▼

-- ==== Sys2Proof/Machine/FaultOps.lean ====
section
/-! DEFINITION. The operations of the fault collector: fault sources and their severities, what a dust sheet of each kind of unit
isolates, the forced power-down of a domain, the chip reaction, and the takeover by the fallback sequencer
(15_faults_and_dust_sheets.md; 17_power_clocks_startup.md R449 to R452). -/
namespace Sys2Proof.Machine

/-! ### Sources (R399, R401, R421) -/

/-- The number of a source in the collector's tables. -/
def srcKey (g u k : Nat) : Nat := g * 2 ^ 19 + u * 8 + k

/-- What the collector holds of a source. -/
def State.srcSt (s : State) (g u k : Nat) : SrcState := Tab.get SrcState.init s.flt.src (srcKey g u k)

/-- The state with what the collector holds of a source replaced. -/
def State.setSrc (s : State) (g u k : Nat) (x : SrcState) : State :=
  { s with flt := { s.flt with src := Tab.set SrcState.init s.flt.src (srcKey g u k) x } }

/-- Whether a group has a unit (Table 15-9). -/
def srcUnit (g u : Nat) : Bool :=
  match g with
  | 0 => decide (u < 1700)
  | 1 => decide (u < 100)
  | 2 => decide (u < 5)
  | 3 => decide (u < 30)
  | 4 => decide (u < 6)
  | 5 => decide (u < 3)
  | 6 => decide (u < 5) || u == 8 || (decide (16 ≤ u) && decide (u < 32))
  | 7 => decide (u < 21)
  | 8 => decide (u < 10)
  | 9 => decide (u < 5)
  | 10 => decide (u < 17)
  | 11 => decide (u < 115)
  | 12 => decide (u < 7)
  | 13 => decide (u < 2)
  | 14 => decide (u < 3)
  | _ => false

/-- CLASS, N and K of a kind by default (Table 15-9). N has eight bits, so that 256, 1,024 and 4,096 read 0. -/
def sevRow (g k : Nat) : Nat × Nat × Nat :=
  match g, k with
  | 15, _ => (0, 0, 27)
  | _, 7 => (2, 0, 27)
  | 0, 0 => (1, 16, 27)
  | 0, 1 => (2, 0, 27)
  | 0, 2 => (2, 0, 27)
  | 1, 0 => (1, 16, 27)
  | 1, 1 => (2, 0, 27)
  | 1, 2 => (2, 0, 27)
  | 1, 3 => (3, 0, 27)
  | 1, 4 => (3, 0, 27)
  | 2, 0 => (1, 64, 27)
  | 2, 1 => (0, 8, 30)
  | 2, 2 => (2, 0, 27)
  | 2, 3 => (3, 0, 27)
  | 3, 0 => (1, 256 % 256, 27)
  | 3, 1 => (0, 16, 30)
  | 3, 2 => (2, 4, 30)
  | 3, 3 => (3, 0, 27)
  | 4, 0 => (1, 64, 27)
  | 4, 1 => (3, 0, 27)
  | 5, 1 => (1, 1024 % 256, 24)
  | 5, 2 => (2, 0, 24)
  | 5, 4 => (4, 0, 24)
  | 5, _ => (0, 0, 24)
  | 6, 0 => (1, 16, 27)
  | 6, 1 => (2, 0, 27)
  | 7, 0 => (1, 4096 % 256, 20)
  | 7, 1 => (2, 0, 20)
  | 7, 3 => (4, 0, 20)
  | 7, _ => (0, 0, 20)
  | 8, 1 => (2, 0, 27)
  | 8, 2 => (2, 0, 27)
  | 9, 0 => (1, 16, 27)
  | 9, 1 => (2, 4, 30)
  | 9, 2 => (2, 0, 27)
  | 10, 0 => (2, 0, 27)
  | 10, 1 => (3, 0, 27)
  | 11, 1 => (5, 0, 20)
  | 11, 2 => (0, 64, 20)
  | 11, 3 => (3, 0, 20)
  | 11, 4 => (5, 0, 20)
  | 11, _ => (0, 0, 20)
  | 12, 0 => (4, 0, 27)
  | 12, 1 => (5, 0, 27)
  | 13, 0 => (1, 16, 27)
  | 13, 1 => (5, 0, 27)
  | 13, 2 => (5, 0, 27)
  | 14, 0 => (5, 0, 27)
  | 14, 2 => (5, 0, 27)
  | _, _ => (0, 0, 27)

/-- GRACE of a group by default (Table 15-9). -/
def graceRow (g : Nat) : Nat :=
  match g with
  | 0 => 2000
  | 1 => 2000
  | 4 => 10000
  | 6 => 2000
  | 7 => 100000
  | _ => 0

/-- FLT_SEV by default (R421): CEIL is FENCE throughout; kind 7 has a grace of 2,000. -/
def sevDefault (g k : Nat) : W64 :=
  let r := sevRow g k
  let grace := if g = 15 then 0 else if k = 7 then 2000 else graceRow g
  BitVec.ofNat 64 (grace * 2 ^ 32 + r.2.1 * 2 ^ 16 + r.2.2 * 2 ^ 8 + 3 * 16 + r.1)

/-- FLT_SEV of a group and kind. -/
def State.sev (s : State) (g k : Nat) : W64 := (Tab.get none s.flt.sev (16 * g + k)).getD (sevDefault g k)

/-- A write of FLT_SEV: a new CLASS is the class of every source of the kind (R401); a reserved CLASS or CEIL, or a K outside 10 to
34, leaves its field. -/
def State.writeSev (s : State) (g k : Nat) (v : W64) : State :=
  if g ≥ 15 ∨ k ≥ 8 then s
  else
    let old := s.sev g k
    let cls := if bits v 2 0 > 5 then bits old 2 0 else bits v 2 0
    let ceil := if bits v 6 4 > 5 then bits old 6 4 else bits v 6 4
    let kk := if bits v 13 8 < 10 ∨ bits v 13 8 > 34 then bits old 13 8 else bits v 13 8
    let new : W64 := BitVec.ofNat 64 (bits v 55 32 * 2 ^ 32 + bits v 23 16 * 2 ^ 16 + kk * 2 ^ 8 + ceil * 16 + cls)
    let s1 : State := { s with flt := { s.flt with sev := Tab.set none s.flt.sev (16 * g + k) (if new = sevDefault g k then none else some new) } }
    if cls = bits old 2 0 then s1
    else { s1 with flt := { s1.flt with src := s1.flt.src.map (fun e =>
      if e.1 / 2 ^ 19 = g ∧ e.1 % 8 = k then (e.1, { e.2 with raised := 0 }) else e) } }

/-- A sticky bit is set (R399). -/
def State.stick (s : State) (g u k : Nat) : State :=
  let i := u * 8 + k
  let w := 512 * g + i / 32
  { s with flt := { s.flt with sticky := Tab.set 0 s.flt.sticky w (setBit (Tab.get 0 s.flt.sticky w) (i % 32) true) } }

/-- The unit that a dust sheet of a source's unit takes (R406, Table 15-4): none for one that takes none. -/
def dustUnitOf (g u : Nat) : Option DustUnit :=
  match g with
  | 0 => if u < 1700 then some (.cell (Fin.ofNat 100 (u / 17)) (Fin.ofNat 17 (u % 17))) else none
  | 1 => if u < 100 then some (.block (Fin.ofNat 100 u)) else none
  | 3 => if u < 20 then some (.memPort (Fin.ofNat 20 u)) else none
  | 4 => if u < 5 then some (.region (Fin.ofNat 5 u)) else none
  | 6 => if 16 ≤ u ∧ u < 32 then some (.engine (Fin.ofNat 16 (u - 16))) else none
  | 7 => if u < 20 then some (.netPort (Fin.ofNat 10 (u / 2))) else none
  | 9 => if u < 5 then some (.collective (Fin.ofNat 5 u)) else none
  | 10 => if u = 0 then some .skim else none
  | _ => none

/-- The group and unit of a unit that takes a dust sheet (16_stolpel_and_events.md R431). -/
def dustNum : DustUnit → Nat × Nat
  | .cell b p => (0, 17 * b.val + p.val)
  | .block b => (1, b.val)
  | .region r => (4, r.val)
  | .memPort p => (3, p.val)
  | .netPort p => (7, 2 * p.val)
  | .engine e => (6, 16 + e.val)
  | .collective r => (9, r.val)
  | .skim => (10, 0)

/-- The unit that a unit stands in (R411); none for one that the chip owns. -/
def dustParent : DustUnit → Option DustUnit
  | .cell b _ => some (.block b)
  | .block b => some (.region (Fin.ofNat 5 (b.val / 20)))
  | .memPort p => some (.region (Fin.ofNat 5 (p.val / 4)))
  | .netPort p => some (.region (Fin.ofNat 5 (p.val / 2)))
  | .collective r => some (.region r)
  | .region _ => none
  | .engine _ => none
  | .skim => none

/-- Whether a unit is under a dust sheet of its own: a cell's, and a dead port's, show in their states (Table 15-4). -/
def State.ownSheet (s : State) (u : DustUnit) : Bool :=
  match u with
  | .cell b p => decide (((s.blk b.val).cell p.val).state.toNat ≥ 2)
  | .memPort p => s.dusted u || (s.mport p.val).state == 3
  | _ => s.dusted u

▲

# [WHAT IS NEEDED]
In the entries above, one line contains "decide (u < 100)" and another contains "(0, 16, 30)". Reproduce exactly those two lines and the lines between them, nothing else.

# [RESPONSE FOR THIS EXERCISE]
  | 1 => decide (u < 100)
  | 2 => decide (u < 5)
  | 3 => decide (u < 30)
  | 4 => decide (u < 6)
  | 5 => decide (u < 3)
  | 6 => decide (u < 5) || u == 8 || (decide (16 ≤ u) && decide (u < 32))
  | 7 => decide (u < 21)
  | 8 => decide (u < 10)
  | 9 => decide (u < 5)
  | 10 => decide (u < 17)
  | 11 => decide (u < 115)
  | 12 => decide (u < 7)
  | 13 => decide (u < 2)
  | 14 => decide (u < 3)
  | _ => false

/-- CLASS, N and K of a kind by default (Table 15-9). N has eight bits, so that 256, 1,024 and 4,096 read 0. -/
def sevRow (g k : Nat) : Nat × Nat × Nat :=
  match g, k with
  | 15, _ => (0, 0, 27)
  | _, 7 => (2, 0, 27)
  | 0, 0 => (1, 16, 27)
  | 0, 1 => (2, 0, 27)
  | 0, 2 => (2, 0, 27)
  | 1, 0 => (1, 16, 27)
  | 1, 1 => (2, 0, 27)
  | 1, 2 => (2, 0, 27)
  | 1, 3 => (3, 0, 27)
  | 1, 4 => (3, 0, 27)
  | 2, 0 => (1, 64, 27)
  | 2, 1 => (0, 8, 30)
  | 2, 2 => (2, 0, 27)
  | 2, 3 => (3, 0, 27)
  | 3, 0 => (1, 256 % 256, 27)
  | 3, 1 => (0, 16, 30)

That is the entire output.